À seize ans il sort de l'université aussi ignorant qu'il y est entré. Il commence, avec la permission du roi et sous un gouverneur donné par la cour, quelques voyages prématurés à Gênes, à Milan, à Florence, à Sienne, à Rome et à Naples.

«Nous arrivâmes à Naples le second jour des fêtes de Noël: on pouvait se croire au printemps. L'entrée de Capo di China, par les Études et la rue de Tolède, me présenta cette ville comme la plus riante et la plus peuplée que j'eusse encore vue jusque-là, et demeurera toujours présente à ma mémoire. Plus tard, ce fut autre chose, lorsqu'il fallut aller nous loger à une espèce de cabaret, dans le plus obscur et le plus sale cul-de-sac de la ville. Et il le fallait bien: toutes les hôtelleries un peu propres étaient remplies d'étrangers. Cette contrariété répandit de la tristesse sur mon séjour à Naples, car le lieu que j'habite, joyeux ou non, a toujours eu sur mon faible cerveau une irrésistible influence jusque dans l'âge le plus avancé.

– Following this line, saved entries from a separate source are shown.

-- ==== Sys2Proof/Machine/State.lean ====
section
/-! DEFINITION. The whole state of the machine as plain data (10_state.md), and the state after reset. -/

namespace Sys2Proof.Machine

/-- SP, an integer in -1..15 (R15): empty is -1, `top k` says slots 0..k are in use and slot k is the top. -/
inductive StackPtr where
  | empty
  | top (slot : Fin 16)
deriving DecidableEq, Repr

/-- MODE, the run state of the instruction agent (R20). -/
inductive Mode where
  | running
  /-- The register that will receive the key code. -/
  | waitKey (x : RegIdx)
  | fault
deriving DecidableEq, Repr

/-- DIAG, three sticky bits (R21, R151). -/
structure Diag where
  /-- DIAG[0] AOR_R: a memory read named an address above 0xFFF. -/
  aorR : Bool
  /-- DIAG[1] AOR_W: a memory write named an address above 0xFFF. -/
  aorW : Bool
  /-- DIAG[2] CLIP: a sprite pixel was off screen in clipped mode. -/
  clip : Bool
deriving DecidableEq, Repr

/-- The cause of a fault of the machine (R152): code 1 is StackOverflow, code 2 is StackUnderflow. -/
inductive FaultCause where
  | stackOverflow
  | stackUnderflow
deriving DecidableEq, Repr

/-- FAULT as the faulting step writes it (R22). -/
structure FaultRecord where
  cause : FaultCause
  /-- The address the faulting instruction was fetched from. -/
  pc : Word
  /-- The 16-bit word of the faulting instruction. -/
  opcode : Word
deriving DecidableEq, Repr

/-- A step of one of the three agents (R80): the CPU, the timer, the host. -/
inductive Event where
  /-- The CPU's step, one instruction tick (R82). -/
  | cpuTick
  /-- The timer's step (R157). -/
  | timerTick
  /-- Key k goes from released to pressed (R143). -/
  | keyDown (k : KeyCode)
  /-- Key k goes from pressed to released (R147). -/
  | keyUp (k : KeyCode)
  /-- The host resets the machine under new straps (R180). -/
  | reset (straps : Straps)
  /-- The host loads a program (R51, R181). -/
  | loadProgram (image : List Byte)
deriving DecidableEq, Repr

/-- Main memory as the list of the cells that differ from their reset contents: addresses strictly rising, no entry equal to
what an unlisted address reads as (Memory.wf in Machine/Ops.lean; R17). -/
abbrev Memory := List Host.Cell

/-- FB, 32 rows of 64 pixels, row 0 and column 0 first (R18). -/
abbrev FrameBuffer := Vector (Vector Bool 64) 32

/-- Everything the spec gives the machine, and after it the model's own three fields. -/
structure State where
  /-- V0..VF (R10, R11). -/
  v : Vector Byte 16
  /-- I (R12). -/
  iReg : Word
  /-- DT (R13). -/
  dt : Byte
  /-- ST (R13). -/
  st : Byte
  /-- PC (R14). -/
  pc : Word
  /-- SP (R15). -/
  sp : StackPtr
  /-- STACK[0..15] (R16). -/
  stack : Vector Word 16
  /-- MEM (R17). -/
  mem : Memory
  /-- FB (R18). -/
  fb : FrameBuffer
  /-- CONFIG (R19). -/
  config : Straps
  /-- MODE (R20). -/
  mode : Mode
  /-- DIAG (R21). -/
  diag : Diag
  /-- FAULT, empty until a step faults (R22). -/
  fault : Option FaultRecord
  /-- K[0..15], true = pressed (R23). -/
  keys : Vector Bool 16
  /-- The model's own: how many random bytes have been drawn; the next one is `Config.draw drawCount` (R24, log 5). -/
  drawCount : Nat
  /-- The model's own: the steps the agents take next, in this order; when it is empty the CPU ticks (R80, log 1). -/
  schedule : List Event
  /-- The model's own: no tick since reset and nothing loaded yet, so the host may load a program (R51, R181, log 4). -/
  loadWindow : Bool
deriving DecidableEq, Repr

/-- Why a step stops the machine for good. The spec has no such end: a stack fault is a next state with MODE = Fault (R153),
and in that state the timer and the keys go on (R154), so no step of this model answers a fault (log 27). -/
inductive Fault
deriving DecidableEq, Repr

/-- Why the model gives a step no meaning. -/
inductive Refusal where
  /-- An arm of `exec` that has no meaning yet. Safe. -/
  | notModelled (mnemonic : String)
  /-- Raised by `step` alone, on a scheduled HOST event whose precondition in the spec is not met: KeyDown of a pressed key
  (R143), KeyUp of a released key (R147), a load outside the load window (R51, D22), straps with rate 0 (R19). No
  instruction raises it. Safe: the machine is said nothing about (log 3). -/
  | hostPreconditionUnmet
deriving DecidableEq, Repr

/-- The machine right after reset with the default straps (R27, R28, R180). PC, SP, the font and CONFIG are the source's
values; every zero is the spec's decision D3 (log 6, unsafe). Memory lists nothing: an unlisted cell reads as its reset
contents (log 8). -/
def State.reset : State :=
  { v := Vector.replicate 16 0
    iReg := 0
    dt := 0
    st := 0
    pc := 0x0200
    sp := .empty
    stack := Vector.replicate 16 0
    mem := []
    fb := Vector.replicate 32 (Vector.replicate 64 false)
    config := Config.defaultStraps
    mode := .running
    diag := { aorR := false, aorW := false, clip := false }
    fault := none
    keys := Vector.replicate 16 false
    drawCount := 0
    schedule := []
    loadWindow := true }

end Sys2Proof.Machine
end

«Dès les premiers jours, notre ministre me présenta dans plusieurs maisons; et, soit à cause des spectacles publics, soit pour le nombre des fêtes particulières et la variété des amusements, le carnaval me parut plus brillant et plus agréable qu'aucun de ceux que j'eusse encore vus à Turin. Et cependant, au milieu de ce tourbillon nouveau et continuel, entièrement libre de ma personne, avec ma fortune, mes dix-huit ans et une figure avenante, je trouvais au fond de toutes ces choses la satiété, l'ennui, la douleur. Mon plaisir le plus vif, c'était la musique des bouffes au théâtre nouveau; mais toujours cette mélodie, si délicate qu'elle fût, me laissait dans l'âme un long et triste murmure de mélancolie; et alors s'éveillaient en moi, par milliers, les idées les plus sombres et les plus funestes. J'y trouvais un plaisir amer, et j'allais m'en nourrir solitairement sur les plages retentissantes de Chiaja et de Portici. J'avais fait connaissance avec quelques jeunes seigneurs de Naples, mais sans me lier avec eux; mon caractère assez sauvage ne me permettait pas de rechercher les autres, et cette sauvagerie, vivement empreinte sur mon visage, empêchait les autres de me rechercher à leur tour. Il en était de même avec les femmes: je me sentais beaucoup de penchant pour elles, mais je ne trouvais de charme qu'à celles qui étaient modestes, sans pouvoir jamais plaire qu'à celles qui ne l'étaient point; toujours mon coeur restait vide. En outre, possédé du désir de voyager au-delà des monts, j'évitais avec soin de me laisser surprendre dans quelque lien d'amour. Aussi, pendant ce premier voyage, je ne donnai dans aucun piége. Tout le jour, je courais dans ces petits cabriolets si divertissants, pour voir les merveilles qui étaient à quelque distance; pour les voir, non, je n'en étais aucunement curieux, et d'ailleurs je n'y entendais rien, mais pour le plaisir de la route. Je n'étais jamais las d'aller, mais, dès que je m'arrêtais, aussitôt je souffrais.